Work order – Exactly reproduce the line that contains "rcases exec_cases i s with ⟨_, v, hv⟩ | ⟨_, hv⟩" and all lines after it in the entries below, through the very last line.

-- Extracted entries follows --

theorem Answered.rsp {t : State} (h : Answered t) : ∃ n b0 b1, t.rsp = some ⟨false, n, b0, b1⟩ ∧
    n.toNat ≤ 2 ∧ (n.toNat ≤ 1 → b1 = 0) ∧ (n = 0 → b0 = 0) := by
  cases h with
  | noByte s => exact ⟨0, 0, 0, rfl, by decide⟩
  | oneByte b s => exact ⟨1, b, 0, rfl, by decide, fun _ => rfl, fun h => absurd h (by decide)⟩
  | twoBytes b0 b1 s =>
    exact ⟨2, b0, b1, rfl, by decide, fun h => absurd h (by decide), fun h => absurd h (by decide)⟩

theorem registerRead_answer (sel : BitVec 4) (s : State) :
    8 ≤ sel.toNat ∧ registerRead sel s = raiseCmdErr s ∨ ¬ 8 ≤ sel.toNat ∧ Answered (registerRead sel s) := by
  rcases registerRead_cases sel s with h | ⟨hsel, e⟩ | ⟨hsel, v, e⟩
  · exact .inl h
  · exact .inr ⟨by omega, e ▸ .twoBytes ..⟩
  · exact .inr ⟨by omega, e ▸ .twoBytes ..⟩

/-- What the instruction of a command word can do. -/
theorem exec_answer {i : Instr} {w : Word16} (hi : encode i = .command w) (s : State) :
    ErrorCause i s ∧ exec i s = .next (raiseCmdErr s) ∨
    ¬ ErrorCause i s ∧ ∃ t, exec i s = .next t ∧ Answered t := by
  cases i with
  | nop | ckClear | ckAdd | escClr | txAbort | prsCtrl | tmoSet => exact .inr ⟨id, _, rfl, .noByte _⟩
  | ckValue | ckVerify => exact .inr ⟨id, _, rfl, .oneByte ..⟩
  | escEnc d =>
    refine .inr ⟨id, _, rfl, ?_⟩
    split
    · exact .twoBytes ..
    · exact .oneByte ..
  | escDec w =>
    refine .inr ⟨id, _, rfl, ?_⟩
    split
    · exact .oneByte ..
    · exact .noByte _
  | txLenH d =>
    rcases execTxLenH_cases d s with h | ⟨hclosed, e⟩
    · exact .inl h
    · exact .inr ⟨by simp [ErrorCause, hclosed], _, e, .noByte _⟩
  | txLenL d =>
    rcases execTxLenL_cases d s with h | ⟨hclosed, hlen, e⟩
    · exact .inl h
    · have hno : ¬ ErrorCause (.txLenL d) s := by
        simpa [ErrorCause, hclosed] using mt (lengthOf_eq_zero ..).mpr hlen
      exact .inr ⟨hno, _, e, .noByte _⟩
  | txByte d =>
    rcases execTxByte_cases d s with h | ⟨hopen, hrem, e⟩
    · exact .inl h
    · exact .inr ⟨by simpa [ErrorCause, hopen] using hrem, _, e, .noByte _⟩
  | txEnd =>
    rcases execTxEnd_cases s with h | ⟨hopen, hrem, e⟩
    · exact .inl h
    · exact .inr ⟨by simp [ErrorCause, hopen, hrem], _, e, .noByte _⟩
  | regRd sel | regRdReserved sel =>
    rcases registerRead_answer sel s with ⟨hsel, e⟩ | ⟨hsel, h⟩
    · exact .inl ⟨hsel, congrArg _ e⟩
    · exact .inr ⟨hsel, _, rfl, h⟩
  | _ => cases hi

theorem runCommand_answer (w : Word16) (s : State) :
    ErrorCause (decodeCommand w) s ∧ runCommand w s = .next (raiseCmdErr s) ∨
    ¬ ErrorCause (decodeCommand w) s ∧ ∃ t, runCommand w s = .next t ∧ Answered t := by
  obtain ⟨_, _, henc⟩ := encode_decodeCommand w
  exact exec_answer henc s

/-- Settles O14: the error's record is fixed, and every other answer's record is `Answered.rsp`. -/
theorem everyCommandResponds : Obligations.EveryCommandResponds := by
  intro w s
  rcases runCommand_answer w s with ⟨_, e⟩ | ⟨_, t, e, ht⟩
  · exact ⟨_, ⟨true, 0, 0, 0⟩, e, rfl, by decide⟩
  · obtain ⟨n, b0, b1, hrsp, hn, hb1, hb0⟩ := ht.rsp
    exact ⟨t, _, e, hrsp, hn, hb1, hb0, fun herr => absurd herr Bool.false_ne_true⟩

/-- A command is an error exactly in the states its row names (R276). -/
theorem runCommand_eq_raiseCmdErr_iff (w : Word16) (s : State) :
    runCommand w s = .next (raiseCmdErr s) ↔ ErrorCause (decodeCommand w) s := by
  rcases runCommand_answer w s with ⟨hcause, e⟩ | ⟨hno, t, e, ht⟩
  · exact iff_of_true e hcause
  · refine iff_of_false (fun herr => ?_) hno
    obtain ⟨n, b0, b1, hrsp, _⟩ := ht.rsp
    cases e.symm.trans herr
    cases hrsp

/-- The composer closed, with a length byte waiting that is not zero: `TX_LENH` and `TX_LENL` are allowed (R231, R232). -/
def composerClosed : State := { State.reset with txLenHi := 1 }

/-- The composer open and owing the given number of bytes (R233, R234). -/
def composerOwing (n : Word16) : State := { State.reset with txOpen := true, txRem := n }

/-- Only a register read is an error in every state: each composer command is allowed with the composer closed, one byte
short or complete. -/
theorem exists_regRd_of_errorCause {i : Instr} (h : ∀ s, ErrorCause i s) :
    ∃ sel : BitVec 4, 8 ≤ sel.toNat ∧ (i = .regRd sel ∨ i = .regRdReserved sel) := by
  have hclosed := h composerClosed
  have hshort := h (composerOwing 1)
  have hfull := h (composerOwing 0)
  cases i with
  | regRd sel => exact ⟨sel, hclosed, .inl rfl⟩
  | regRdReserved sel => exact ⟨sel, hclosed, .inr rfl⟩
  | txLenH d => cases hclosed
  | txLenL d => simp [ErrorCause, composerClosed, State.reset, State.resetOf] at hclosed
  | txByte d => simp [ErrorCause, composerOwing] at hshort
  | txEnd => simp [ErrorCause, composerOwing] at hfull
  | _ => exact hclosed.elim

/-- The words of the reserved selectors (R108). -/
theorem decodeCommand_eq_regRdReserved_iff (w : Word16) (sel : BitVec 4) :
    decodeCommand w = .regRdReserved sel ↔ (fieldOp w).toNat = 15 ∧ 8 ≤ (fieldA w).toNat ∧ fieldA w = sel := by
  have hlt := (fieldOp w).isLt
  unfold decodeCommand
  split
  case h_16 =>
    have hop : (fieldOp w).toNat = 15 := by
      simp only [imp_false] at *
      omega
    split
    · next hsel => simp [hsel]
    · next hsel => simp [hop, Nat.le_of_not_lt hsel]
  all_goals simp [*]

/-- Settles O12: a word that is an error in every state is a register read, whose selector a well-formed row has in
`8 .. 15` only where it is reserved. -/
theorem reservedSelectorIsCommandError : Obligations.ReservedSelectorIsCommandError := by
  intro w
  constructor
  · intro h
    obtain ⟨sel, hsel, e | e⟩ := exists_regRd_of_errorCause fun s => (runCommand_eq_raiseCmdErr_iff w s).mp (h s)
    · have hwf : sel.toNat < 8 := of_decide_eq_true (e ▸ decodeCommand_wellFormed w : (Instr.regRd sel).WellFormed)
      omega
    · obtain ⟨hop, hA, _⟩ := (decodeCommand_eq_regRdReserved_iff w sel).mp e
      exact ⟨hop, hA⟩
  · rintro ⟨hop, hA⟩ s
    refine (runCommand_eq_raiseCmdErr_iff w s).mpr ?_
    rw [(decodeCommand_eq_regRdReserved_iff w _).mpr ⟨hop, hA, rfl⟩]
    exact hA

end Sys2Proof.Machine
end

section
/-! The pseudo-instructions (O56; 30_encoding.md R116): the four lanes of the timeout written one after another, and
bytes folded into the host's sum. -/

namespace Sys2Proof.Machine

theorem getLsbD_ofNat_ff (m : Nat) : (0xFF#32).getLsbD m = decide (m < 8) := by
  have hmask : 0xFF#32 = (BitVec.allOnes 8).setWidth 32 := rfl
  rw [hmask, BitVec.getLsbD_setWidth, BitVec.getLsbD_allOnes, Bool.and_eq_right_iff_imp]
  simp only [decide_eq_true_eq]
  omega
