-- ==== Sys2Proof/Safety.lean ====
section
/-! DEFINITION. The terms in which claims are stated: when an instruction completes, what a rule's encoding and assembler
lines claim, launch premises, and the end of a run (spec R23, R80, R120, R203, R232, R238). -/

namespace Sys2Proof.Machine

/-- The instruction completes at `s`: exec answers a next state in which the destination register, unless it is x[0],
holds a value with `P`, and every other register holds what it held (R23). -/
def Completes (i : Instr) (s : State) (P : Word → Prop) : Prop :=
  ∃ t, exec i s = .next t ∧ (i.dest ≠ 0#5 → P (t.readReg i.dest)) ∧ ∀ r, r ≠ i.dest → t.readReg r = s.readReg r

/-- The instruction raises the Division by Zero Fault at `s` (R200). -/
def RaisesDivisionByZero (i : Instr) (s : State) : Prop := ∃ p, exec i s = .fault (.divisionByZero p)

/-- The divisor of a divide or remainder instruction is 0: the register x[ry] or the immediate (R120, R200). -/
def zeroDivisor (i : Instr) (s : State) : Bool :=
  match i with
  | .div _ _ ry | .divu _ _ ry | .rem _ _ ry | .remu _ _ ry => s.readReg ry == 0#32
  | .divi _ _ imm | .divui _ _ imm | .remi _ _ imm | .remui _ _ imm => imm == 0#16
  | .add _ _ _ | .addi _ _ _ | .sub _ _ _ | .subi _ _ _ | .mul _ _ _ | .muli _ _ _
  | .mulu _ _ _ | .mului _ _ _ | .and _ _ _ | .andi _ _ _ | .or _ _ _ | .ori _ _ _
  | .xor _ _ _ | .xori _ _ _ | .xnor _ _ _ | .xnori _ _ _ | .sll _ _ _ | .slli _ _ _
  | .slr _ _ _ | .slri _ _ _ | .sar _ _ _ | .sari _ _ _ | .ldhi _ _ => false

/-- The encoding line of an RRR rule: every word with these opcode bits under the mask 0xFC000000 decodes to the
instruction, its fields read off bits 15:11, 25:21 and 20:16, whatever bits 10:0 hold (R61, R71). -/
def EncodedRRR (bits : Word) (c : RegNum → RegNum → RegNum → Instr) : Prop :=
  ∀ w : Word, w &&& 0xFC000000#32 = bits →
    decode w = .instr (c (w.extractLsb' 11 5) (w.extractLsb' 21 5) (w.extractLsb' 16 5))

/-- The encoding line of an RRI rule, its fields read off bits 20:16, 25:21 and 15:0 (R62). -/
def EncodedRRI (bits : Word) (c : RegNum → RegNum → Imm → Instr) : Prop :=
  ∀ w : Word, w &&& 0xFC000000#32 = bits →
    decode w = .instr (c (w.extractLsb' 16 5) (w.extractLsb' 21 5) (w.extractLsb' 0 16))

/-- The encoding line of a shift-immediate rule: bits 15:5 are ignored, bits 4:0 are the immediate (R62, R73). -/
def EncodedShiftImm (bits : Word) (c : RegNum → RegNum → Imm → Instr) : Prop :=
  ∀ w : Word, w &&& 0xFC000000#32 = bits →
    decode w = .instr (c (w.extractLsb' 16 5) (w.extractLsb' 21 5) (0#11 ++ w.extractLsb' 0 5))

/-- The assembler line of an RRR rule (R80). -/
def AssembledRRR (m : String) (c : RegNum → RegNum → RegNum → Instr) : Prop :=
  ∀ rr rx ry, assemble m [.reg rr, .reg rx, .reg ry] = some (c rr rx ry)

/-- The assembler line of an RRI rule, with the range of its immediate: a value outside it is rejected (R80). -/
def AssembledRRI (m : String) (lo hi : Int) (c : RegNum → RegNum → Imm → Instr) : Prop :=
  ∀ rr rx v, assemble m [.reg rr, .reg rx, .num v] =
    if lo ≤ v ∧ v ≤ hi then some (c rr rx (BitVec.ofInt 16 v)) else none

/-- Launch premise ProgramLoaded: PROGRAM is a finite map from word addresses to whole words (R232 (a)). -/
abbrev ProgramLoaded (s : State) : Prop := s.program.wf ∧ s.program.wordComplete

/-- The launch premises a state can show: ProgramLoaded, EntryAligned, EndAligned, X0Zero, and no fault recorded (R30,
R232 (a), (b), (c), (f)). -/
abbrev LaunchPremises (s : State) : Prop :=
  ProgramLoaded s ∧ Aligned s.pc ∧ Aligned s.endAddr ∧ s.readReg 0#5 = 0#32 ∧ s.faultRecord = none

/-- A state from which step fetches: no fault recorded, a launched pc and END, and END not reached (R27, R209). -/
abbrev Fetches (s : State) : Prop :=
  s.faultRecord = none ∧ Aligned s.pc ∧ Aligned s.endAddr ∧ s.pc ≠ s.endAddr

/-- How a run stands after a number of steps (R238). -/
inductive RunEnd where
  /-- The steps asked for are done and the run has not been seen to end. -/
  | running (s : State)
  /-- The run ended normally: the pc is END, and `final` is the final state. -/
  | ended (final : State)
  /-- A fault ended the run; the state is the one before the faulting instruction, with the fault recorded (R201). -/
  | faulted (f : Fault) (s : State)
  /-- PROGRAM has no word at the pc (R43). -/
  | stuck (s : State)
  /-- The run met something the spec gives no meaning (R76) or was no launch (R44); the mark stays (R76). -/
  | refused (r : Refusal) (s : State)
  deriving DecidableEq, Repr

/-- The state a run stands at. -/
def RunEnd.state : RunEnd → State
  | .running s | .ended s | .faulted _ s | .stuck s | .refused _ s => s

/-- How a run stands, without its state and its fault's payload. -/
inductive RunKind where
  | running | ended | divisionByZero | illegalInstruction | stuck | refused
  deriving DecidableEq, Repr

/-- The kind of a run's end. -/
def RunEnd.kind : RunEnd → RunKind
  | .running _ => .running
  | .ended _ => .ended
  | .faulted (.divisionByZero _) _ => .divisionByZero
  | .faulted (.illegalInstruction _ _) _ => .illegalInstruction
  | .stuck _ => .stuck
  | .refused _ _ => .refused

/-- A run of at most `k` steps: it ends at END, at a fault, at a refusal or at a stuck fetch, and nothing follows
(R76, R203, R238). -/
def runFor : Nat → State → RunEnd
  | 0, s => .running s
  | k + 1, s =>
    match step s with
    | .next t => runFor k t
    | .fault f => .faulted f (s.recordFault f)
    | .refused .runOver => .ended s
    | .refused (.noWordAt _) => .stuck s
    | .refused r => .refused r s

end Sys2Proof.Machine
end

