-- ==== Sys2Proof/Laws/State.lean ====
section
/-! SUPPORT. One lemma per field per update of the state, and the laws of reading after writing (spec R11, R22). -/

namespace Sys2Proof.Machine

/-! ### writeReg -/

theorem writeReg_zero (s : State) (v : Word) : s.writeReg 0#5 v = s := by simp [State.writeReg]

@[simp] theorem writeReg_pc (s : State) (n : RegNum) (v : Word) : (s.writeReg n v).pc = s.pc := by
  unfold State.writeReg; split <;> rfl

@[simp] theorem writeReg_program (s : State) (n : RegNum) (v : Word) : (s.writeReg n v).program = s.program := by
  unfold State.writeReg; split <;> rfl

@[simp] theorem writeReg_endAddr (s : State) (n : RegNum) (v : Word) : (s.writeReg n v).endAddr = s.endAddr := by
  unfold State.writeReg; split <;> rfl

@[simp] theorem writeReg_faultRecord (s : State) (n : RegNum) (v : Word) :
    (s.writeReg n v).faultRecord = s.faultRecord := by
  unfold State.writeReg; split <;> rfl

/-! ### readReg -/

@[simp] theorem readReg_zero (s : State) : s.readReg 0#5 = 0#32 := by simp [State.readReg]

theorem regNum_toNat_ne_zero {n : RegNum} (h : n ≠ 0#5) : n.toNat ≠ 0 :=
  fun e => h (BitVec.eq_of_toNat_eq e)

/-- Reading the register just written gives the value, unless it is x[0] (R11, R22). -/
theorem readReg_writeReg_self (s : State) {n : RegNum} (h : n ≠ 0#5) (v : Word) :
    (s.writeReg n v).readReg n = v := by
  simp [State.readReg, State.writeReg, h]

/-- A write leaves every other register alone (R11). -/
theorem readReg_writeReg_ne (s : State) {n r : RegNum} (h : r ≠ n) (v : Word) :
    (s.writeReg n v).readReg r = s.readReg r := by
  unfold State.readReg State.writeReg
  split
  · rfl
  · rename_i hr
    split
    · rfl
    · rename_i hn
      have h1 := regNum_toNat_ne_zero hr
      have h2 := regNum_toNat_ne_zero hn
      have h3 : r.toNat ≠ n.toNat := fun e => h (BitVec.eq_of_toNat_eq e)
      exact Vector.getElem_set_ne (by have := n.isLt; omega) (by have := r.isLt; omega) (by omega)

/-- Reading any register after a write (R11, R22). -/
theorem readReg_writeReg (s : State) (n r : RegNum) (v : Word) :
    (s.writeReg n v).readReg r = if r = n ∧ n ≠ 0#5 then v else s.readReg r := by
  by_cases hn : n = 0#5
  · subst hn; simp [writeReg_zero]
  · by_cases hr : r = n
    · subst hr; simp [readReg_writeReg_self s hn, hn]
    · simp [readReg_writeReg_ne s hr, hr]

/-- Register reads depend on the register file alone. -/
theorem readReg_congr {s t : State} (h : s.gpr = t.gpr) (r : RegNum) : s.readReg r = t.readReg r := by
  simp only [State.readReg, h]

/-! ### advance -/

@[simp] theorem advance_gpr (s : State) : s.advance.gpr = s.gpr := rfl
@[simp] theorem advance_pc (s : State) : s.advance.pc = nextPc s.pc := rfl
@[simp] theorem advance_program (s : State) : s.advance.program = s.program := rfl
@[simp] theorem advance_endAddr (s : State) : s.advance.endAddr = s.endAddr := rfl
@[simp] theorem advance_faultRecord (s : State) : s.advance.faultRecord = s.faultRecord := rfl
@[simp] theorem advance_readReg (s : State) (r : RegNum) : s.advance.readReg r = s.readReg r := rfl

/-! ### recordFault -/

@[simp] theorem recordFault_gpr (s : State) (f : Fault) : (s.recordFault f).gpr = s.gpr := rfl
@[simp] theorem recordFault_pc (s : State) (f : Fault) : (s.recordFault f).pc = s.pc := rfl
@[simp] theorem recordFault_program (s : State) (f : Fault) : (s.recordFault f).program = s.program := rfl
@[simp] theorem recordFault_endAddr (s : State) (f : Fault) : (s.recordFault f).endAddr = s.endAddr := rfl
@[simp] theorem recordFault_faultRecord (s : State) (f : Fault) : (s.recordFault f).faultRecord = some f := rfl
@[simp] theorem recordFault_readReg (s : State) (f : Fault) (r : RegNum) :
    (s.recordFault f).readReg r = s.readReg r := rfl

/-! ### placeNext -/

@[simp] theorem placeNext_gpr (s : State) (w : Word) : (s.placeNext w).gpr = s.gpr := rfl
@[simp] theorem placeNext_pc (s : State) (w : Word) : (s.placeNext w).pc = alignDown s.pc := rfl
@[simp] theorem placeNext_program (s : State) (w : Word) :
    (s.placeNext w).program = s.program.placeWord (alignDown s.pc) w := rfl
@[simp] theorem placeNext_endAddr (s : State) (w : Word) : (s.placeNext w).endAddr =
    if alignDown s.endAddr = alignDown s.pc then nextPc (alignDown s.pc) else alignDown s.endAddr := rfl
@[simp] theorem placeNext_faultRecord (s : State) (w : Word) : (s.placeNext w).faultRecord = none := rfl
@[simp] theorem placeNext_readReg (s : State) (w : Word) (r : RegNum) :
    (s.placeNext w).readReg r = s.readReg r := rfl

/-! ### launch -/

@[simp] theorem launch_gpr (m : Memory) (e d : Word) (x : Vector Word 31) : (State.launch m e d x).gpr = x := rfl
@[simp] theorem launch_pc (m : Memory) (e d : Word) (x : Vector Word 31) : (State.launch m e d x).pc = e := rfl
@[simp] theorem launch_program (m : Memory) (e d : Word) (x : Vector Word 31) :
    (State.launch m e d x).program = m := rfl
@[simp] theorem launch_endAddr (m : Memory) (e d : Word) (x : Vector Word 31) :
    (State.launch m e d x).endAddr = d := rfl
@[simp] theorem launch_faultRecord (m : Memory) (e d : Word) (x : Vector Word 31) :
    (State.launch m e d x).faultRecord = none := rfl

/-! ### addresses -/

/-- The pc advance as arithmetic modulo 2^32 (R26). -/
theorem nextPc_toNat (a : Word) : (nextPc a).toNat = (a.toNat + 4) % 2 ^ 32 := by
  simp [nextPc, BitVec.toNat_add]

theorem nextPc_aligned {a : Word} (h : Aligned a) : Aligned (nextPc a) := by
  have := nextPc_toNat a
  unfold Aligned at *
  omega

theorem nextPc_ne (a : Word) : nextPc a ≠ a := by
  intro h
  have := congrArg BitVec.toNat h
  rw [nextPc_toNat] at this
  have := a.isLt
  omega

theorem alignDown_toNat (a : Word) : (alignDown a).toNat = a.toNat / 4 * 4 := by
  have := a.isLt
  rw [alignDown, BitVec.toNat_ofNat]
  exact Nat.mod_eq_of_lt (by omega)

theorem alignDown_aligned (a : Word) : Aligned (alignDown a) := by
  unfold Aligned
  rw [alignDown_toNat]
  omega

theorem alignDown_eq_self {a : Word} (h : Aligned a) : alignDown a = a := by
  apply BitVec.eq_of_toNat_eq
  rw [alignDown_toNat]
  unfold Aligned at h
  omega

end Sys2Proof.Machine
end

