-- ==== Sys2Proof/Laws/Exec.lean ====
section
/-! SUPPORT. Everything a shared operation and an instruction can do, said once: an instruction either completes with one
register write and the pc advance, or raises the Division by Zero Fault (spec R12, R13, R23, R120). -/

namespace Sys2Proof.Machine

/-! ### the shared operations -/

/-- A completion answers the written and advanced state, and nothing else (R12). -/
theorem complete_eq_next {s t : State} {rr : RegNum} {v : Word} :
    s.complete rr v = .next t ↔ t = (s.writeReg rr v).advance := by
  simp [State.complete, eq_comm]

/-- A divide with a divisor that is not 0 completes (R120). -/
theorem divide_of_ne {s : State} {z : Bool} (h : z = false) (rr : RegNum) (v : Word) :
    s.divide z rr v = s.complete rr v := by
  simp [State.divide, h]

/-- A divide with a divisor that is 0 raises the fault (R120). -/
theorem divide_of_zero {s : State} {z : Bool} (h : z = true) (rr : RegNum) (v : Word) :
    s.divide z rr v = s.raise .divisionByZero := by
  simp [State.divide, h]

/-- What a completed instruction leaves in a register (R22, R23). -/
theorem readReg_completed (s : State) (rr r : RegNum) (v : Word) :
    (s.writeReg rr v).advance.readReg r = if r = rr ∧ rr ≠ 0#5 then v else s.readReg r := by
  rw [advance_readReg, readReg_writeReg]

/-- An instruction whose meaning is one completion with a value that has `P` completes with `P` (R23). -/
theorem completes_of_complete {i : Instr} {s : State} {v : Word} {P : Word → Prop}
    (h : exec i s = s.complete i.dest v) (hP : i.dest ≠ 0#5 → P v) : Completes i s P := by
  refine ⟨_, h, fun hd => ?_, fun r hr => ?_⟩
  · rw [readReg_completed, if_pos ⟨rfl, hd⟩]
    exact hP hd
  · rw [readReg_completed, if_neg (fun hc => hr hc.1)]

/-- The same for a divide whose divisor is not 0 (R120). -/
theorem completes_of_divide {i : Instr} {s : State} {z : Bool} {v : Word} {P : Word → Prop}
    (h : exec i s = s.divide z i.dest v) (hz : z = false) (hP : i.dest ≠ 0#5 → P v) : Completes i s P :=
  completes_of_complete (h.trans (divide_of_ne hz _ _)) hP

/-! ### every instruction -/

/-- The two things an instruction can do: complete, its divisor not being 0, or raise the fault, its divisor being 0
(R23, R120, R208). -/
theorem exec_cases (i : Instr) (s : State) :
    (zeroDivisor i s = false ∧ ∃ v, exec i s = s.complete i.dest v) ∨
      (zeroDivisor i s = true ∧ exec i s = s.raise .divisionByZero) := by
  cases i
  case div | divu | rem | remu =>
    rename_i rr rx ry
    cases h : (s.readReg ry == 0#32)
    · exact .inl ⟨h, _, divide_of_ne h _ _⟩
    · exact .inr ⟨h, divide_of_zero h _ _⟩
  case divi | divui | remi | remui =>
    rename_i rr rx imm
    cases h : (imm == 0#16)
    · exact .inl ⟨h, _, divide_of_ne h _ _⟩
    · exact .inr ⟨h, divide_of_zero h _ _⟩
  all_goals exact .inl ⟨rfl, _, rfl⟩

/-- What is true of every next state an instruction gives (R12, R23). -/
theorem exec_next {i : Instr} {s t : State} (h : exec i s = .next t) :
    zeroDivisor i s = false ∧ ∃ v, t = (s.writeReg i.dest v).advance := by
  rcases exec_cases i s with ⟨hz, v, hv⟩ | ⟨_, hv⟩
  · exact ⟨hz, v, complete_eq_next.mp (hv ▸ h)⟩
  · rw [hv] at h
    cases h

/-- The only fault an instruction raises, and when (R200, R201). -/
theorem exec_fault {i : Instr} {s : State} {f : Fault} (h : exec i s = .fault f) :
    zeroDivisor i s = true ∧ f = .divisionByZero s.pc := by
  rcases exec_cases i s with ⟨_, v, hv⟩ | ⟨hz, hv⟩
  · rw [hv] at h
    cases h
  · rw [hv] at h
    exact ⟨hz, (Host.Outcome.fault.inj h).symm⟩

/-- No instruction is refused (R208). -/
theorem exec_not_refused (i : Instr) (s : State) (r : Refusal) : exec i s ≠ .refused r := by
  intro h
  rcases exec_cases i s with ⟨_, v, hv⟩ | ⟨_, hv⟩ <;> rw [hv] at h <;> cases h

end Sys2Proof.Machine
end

-- Extracted entries concluded --

Response area –
  rcases exec_cases i s with ⟨_, v, hv⟩ | ⟨_, hv⟩ <;> rw [hv] at h <;> cases h

end Sys2Proof.Machine
end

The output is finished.